For two hours or so. OMG. Router reset. Modem reset. Router reset. Still flakey. This is a nice way to spend a weekend. Alright, let’s plug in directly to the modem to see if it is the wireless. Hmmm. Works fine. Check for firmware updates. Nope, on the latest. Ok, check the review. Ah. Looks like I bought the wrong router; the reviews indicate similar problems, no easy resolutions, and general unhappiness.

About a month had elapsed since I bought the Belkin, but I still had the box and the receipt and decided to go back to Best Buy and try again. Since I didn’t have a good connection, I didn’t have the time to do the research I normally do before making an electronics purchase, and since I still had the “low-cost” mentality, I was trying not to just buy an Apple Extreme or Express, I upgraded to a Linksys Wireless-N Router. Seeing “Cisco” on the box bred some confidence to the decision given my experience with Cisco in the enterprise. It was on sale for twice what I paid for the Belkin, but it was an upgrade from G to N and would hopefully actually work.

 

 

Ok! Back home, plugged in, new SSID, new password, everyone connected (and a little crabby with the whole situation, myself included). Let’s get caught up on email, Facebook, ToonTown, check some movie times, etc. Two hours later, it was still working well, and the low-bandwidth connection from Comcast seemed speedy enough. Time to get out of the house and forget about it.
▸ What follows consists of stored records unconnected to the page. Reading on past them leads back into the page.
-- ==== Sys2Proof/Laws/Driven.lean ====
section
/-! SUPPORT. Everything a list of primitives and a register write can do in ANY state, whatever the backend, the pin modes,
INITIALIZED and the host's cut are: the form the invariants use. -/

namespace Sys2Proof.Machine

open Sys2Proof.Safety

/-- The events among `es` that the backend of `s` records: all under LIVE, the Holds otherwise (R66). -/
def recorded (s : State) (es : List PinEvent) : List PinEvent :=
  if s.backend = .live then es else es.filter isHold

/-- The state after the events `es` were driven, `n` being the count of pin writes then. -/
def drivenBy (es : List PinEvent) (n : Nat) (s : State) : State :=
  { s with
    trace := s.trace ++ recorded s es
    board := if s.backend = .live then s.board.replay es else s.board
    pinWrites := n }

theorem recorded_append (s : State) (es fs : List PinEvent) :
    recorded s (es ++ fs) = recorded s es ++ recorded s fs := by
  unfold recorded
  split
  · rfl
  · exact List.filter_append ..

theorem recorded_same {s t : State} (h : t.backend = s.backend) (es : List PinEvent) : recorded t es = recorded s es := by
  rw [recorded, recorded, h]

@[simp] theorem recorded_nil (s : State) : recorded s [] = [] := by
  unfold recorded
  split <;> rfl

theorem drivenBy_live {s : State} (h : s.backend = .live) (es : List PinEvent) (n : Nat) :
    drivenBy es n s = { s with trace := s.trace ++ es, board := s.board.replay es, pinWrites := n } := by
  simp only [drivenBy, recorded, if_pos h]

theorem drivenBy_other {s : State} (h : s.backend ≠ .live) (es : List PinEvent) (n : Nat) :
    drivenBy es n s = { s with trace := s.trace ++ es.filter isHold, pinWrites := n } := by
  simp only [drivenBy, recorded, if_neg h]

theorem drivenBy_nil (s : State) : drivenBy [] s.pinWrites s = s := by
  simp [drivenBy]

theorem drivenBy_drivenBy (es fs : List PinEvent) (n m : Nat) (s : State) :
    drivenBy fs m (drivenBy es n s) = drivenBy (es ++ fs) m s := by
  by_cases hb : s.backend = .live
  · rw [drivenBy_live (s := drivenBy es n s) hb, drivenBy_live hb, drivenBy_live hb]
    simp only [List.append_assoc, replay_append]
  · rw [drivenBy_other (s := drivenBy es n s) hb, drivenBy_other hb, drivenBy_other hb]
    simp only [List.append_assoc, List.filter_append]

/-- Where no pin write is NotInitialized: under NOOP, and under LIVE once every pin is an output (R63, R66). -/
abbrev PinsReady (s : State) : Prop := s.backend = .noop ∨ (s.backend = .live ∧ s.board.pinMode = .all .output)

/-- What can stop an operation at the event `e`, begun from `s`: the run is cut there (`none`), or its pin write faults
(R69, R118, R142). -/
abbrev StopsWith (s : State) (e : PinEvent) (why : Option Raised) : Prop :=
  why = none ∨ ∃ p l r, e = .write p l ∧ why = some r ∧ (r = .pinWriteFailure p l ∨ (r = .notInitialized ∧ ¬ PinsReady s))

/-- The state in which an operation is stopped. -/
def stopped : Option Raised → State → State
  | none, s => cutRun s
  | some r, s => halted r s

theorem pinsReady_drivenBy {s : State} (es : List PinEvent) (n : Nat) (h : PinsReady s) : PinsReady (drivenBy es n s) := by
  rcases h with h | ⟨h, hm⟩
  · exact .inl h
  · refine .inr ⟨h, ?_⟩
    rw [drivenBy_live h]
    exact replay_pinMode_output hm

theorem stopsWith_before {s : State} {es : List PinEvent} {n : Nat} {e : PinEvent} {why : Option Raised}
    (h : StopsWith (drivenBy es n s) e why) : StopsWith s e why := by
  rcases h with h | ⟨p, l, r, h1, h2, h3⟩
  · exact .inl h
  · exact .inr ⟨p, l, r, h1, h2, h3.imp_right fun k => ⟨k.1, fun hs => k.2 (pinsReady_drivenBy es n hs)⟩⟩

theorem hold_filter_mode (p : Pin) : [PinEvent.mode p].filter isHold = [] := rfl

theorem hold_filter_write (p : Pin) (l : Level) : [PinEvent.write p l].filter isHold = [] := rfl

theorem hold_filter_hold (t : Duration) : [PinEvent.hold t].filter isHold = [.hold t] := rfl

/-- Everything one primitive can do in any state, where the run is not cut at it. -/
theorem primitive_any (e : PinEvent) (s : State) :
    (∃ n, primitive e s = .go (drivenBy [e] n s)) ∨
    (∃ why n, StopsWith s e why ∧ primitive e s = .abandoned (stopped why (drivenBy [] n s))) := by
  cases e with
  | mode p =>
    refine .inl ⟨s.pinWrites, ?_⟩
    cases hb : s.backend
    · rw [drivenBy_other (by rw [hb]; decide)]
      simp only [primitive, setMode, hb, hold_filter_mode, List.append_nil]
      rw [← hb]
    · rw [drivenBy_live hb]
      simp only [primitive, setMode, hb, emit, replay_cons, replay_nil]
    · rw [drivenBy_other (by rw [hb]; decide)]
      simp only [primitive, setMode, hb, hold_filter_mode, List.append_nil]
      rw [← hb]
  | hold t =>
    refine .inl ⟨s.pinWrites, ?_⟩
    cases hb : s.backend
    · rw [drivenBy_other (by rw [hb]; decide)]
      simp only [primitive, hold, hb, hold_filter_hold]
    · rw [drivenBy_live hb]
      simp only [primitive, hold, hb, emit, replay_cons, replay_nil]
    · rw [drivenBy_other (by rw [hb]; decide)]
      simp only [primitive, hold, hb, hold_filter_hold]
  | write p l =>
    rcases pinWrite_cases p l s with ⟨hb, h⟩ | ⟨hb, -, -, h⟩ | ⟨hb, -, -, h⟩ | ⟨hb, h⟩
    · refine .inl ⟨s.pinWrites, ?_⟩
      rw [drivenBy_other (by rw [hb]; decide), primitive, h, hold_filter_write, List.append_nil]
    · refine .inl ⟨s.pinWrites + 1, ?_⟩
      rw [drivenBy_live hb, primitive, h]
      rfl
    · exact .inr ⟨some (.pinWriteFailure p l), s.pinWrites + 1, .inr ⟨p, l, _, rfl, rfl, .inl rfl⟩, by
        simp [primitive, h, drivenBy, stopped]⟩
    · refine .inr ⟨some .notInitialized, s.pinWrites, .inr ⟨p, l, _, rfl, rfl, .inr ⟨rfl, ?_⟩⟩, by
        simp [primitive, h, drivenBy, stopped]⟩
      rintro (hs | ⟨hs, hm⟩)
      · rw [hs] at hb
        simp at hb
      · rw [hs, hm, perPin_get_all] at hb
        simp at hb

/-- Everything one primitive can do in any state. -/
theorem perform_any (e : PinEvent) (s : State) :
    (∃ n, perform e s = .go (drivenBy [e] n s)) ∨
    (∃ why n, StopsWith s e why ∧ perform e s = .abandoned (stopped why (drivenBy [] n s))) := by
  cases hc : cutDue e s
  · rw [perform_uncut hc]
    exact primitive_any e s
  · refine .inr ⟨none, s.pinWrites, .inl rfl, ?_⟩
    rw [perform_cut hc, drivenBy_nil]
    rfl

/-- Everything a list of primitives can do in any state: all of it, or it is abandoned at one of its events. -/
theorem drive_any (es : List PinEvent) (s : State) :
    (∃ n, drive es s = .go (drivenBy es n s)) ∨
    (∃ pre e post why n, es = pre ++ e :: post ∧ StopsWith s e why ∧
      drive es s = .abandoned (stopped why (drivenBy pre n s))) := by
  induction es generalizing s with
  | nil => exact .inl ⟨s.pinWrites, by rw [drivenBy_nil]; rfl⟩
  | cons e es ih =>
    rcases perform_any e s with ⟨n, h⟩ | ⟨why, n, hr, h⟩
    · rcases ih (drivenBy [e] n s) with ⟨m, g⟩ | ⟨pre, f, post, why, m, g1, g2, g3⟩
      · refine .inl ⟨m, ?_⟩
        rw [drive, h, andThen_go, g, drivenBy_drivenBy]
        rfl
      · refine .inr ⟨e :: pre, f, post, why, m, by rw [g1]; rfl, stopsWith_before g2, ?_⟩
        rw [drive, h, andThen_go, g3, drivenBy_drivenBy]
        rfl
    · refine .inr ⟨[], e, es, why, n, rfl, hr, ?_⟩
      rw [drive, h, andThen_abandoned]

/-- A state but for the operand registers (R18). -/
def withOperands (a d : Byte) (i : Fin 8) (s : State) : State := { s with a := a, d := d, i := i }

theorem drivenBy_withOperands (es : List PinEvent) (n : Nat) (a d : Byte) (i : Fin 8) (s : State) :
    withOperands a d i (drivenBy es n s) = drivenBy es n (withOperands a d i s) := rfl

/-- Everything the bit slots can do in any state. -/
theorem shiftSlots_any (k : Nat) (s : State) :
    (∃ n i, shiftSlots k s = .go (drivenBy (slotsList s.a s.d k) n (withOperands s.a s.d i s))) ∨
    (∃ pre e post why n i, slotsList s.a s.d k = pre ++ e :: post ∧ StopsWith s e why ∧
      shiftSlots k s = .abandoned (stopped why (drivenBy pre n (withOperands s.a s.d i s)))) := by
  induction k generalizing s with
  | zero => exact .inl ⟨s.pinWrites, s.i, by
      have : withOperands s.a s.d s.i s = s := rfl
      rw [this, slotsList, drivenBy_nil]
      rfl⟩
  | succ k ih =>
    have hstep : shiftSlots (k + 1) s =
        (drive (slotEvents s.a s.d (Fin.ofNat 8 k)) (withOperands s.a s.d (Fin.ofNat 8 k) s)).andThen (shiftSlots k) := rfl
    rcases drive_any (slotEvents s.a s.d (Fin.ofNat 8 k)) (withOperands s.a s.d (Fin.ofNat 8 k) s) with
      ⟨n, h⟩ | ⟨pre, e, post, why, n, h1, h2, h3⟩
    · rcases ih (drivenBy (slotEvents s.a s.d (Fin.ofNat 8 k)) n (withOperands s.a s.d (Fin.ofNat 8 k) s)) with
        ⟨m, i, g⟩ | ⟨pre, e, post, why, m, i, g1, g2, g3⟩
      · refine .inl ⟨m, i, ?_⟩
        rw [hstep, h, andThen_go, g]
        exact congrArg Flow.go (drivenBy_drivenBy _ _ n m (withOperands s.a s.d i s))
      · refine .inr ⟨slotEvents s.a s.d (Fin.ofNat 8 k) ++ pre, e, post, why, m, i, ?_, stopsWith_before (n := n) g2, ?_⟩
        · have g1' : slotsList s.a s.d k = pre ++ e :: post := g1
          rw [slotsList, g1', List.append_assoc]
        · rw [hstep, h, andThen_go, g3]
          exact congrArg (fun t => Flow.abandoned (stopped why t)) (drivenBy_drivenBy _ _ n m (withOperands s.a s.d i s))
    · refine .inr ⟨pre, e, post ++ slotsList s.a s.d k, why, n, Fin.ofNat 8 k, ?_, h2, ?_⟩
      · rw [slotsList, h1, List.append_assoc]
        rfl
      · rw [hstep, h3, andThen_abandoned]

/-- Everything WRITE_REGISTER can do in any state: refuse before INITIALIZE; drive all its events; or be abandoned at one of
them (R75, R79, R118, R142). -/
theorem writeRegister_any (a d : Byte) (s : State) :
    (s.initialized = false ∧ writeRegister a d s = .abandoned (halted .notInitialized s)) ∨
    (s.initialized = true ∧ ∃ n i, writeRegister a d s = .go (drivenBy (registerWriteEvents a d) n (withOperands a d i s))) ∨
    (s.initialized = true ∧ ∃ pre e post why n i, registerWriteEvents a d = pre ++ e :: post ∧ StopsWith s e why ∧
      writeRegister a d s = .abandoned (stopped why (drivenBy pre n (withOperands a d i s)))) := by
  cases hi : s.initialized
  · refine .inl ⟨rfl, ?_⟩
    simp only [writeRegister, hi, Bool.false_eq_true, if_false]
    rfl
  · rw [writeRegister_eq a d hi, registerWriteEvents_slots]
    rcases shiftSlots_any 8 { s with a := a, d := d } with ⟨n, i, h⟩ | ⟨pre, e, post, why, n, i, h1, h2, h3⟩
    · have h' : shiftSlots 8 { s with a := a, d := d } =
          .go (drivenBy (slotsList a d 8) n (withOperands a d i s)) := h
      rcases drive_any pulseEvents (drivenBy (slotsList a d 8) n (withOperands a d i s)) with
        ⟨m, g⟩ | ⟨pre, e, post, why, m, g1, g2, g3⟩
      · refine .inr (.inl ⟨rfl, m, i, ?_⟩)
        rw [h', andThen_go, g, drivenBy_drivenBy]
      · refine .inr (.inr ⟨rfl, slotsList a d 8 ++ pre, e, post, why, m, i, ?_, stopsWith_before (n := n) g2, ?_⟩)
        · rw [g1, List.append_assoc]
        · rw [h', andThen_go, g3, drivenBy_drivenBy]
    · refine .inr (.inr ⟨rfl, pre, e, post ++ pulseEvents, why, n, i, ?_, h2, ?_⟩)
      · have h1' : slotsList a d 8 = pre ++ e :: post := h1
        rw [h1', List.append_assoc]
        rfl
      · rw [h3, andThen_abandoned]
        rfl

/-- Everything INITIALIZE can do once a backend is chosen, whatever the pin modes were: it configures them first. -/
theorem initializeBlock_any (s : State) (hb : s.backend = .live ∨ s.backend = .noop) :
    (∃ n, initializeBlock s = .go { drivenBy initializeEvents n s with initialized := true }) ∨
    (∃ pre e post why n, initializeEvents = pre ++ e :: post ∧
      (why = none ∨ ∃ p l, e = .write p l ∧ why = some (.pinWriteFailure p l)) ∧
      initializeBlock s = .abandoned (stopped why (drivenBy pre n s))) := by
  rcases hb with hb | hb
  · rcases initializeBlock_live s hb with ⟨-, h⟩ | ⟨pre, why, ⟨e, post, h1, -, h3⟩, h4⟩
    · exact .inl ⟨s.pinWrites + countWrites initializeEvents, by rw [h, drivenBy_live hb]; rfl⟩
    · rcases h3 with ⟨rfl, -⟩ | ⟨p, l, rfl, rfl, -⟩
      · exact .inr ⟨pre, e, post, none, s.pinWrites + countWrites pre, h1, .inl rfl, by rw [h4, drivenBy_live hb]; rfl⟩
      · exact .inr ⟨pre, _, post, _, s.pinWrites + countWrites pre + 1, h1, .inr ⟨p, l, rfl, rfl⟩, by
          rw [h4, drivenBy_live hb]; rfl⟩
  · by_cases hc : s.params.cutAt = some (s.trace.length + 1)
    · refine .inr ⟨[], _, _, none, s.pinWrites, rfl, .inl rfl, ?_⟩
      rw [initializeBlock_noop_cut hb hc, drivenBy_nil]
      rfl
    · refine .inl ⟨s.pinWrites, ?_⟩
      rw [initializeBlock_noop hb (fun k hk => by rwa [show k = 0 by omega]), drivenBy_other (by rw [hb]; decide),
        holds_initialize]

end Sys2Proof.Machine
end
Naturally, the wireless was dead when we got home that night. It is a sign of just how connection-addicted you are when you are somewhere without a reliable connection. I love my iPhone and the 3G in metro-Detroit was very strong, but you still need a good laptop connection to really get your fix (it is too bad that iPhones don’t support tethering in the US yet; it is the only thing I miss about my BlackBerry). I plugged back into the router to do some more research, and learned that even the Linksys has some not-particular-positive review. Wow, that is surprising to me.

But: uncle, white flag, I give. It would only be another $20 to upgrade to the AirPort Express, which should provide all the wireless energy that we need. Router back in the box, drive back to Best Buy (thankfully, there is a Starbucks on the way), Linksys returned to the same customer service representative who took back the Belkin (“You’re back already?”), Airport in hand (for, surprisingly, $10 more than they charge at the Apple Store, but I’m tired of driving around), back home, plugged-in, and, of course, it works. All evening. And in the morning. No restarts, no reboots, no familial crabbiness. Flawless bliss.

 

 

The ultimate solution is more expensive that what I was looking for: $25 * 12 = $300 / year for service, plus the $109 for the Express. If the original solution had worked, it would have been $120 / year and only $40 for the Belkin. At least I tried to save some cash. I failed, pretty fast, and in the process I reconfirmed that I am a fan of Best Buy and Apple.

And I reconfirmed that the fail fast model works.

The only lasting question is: How darn many times will I have to learn this lesson?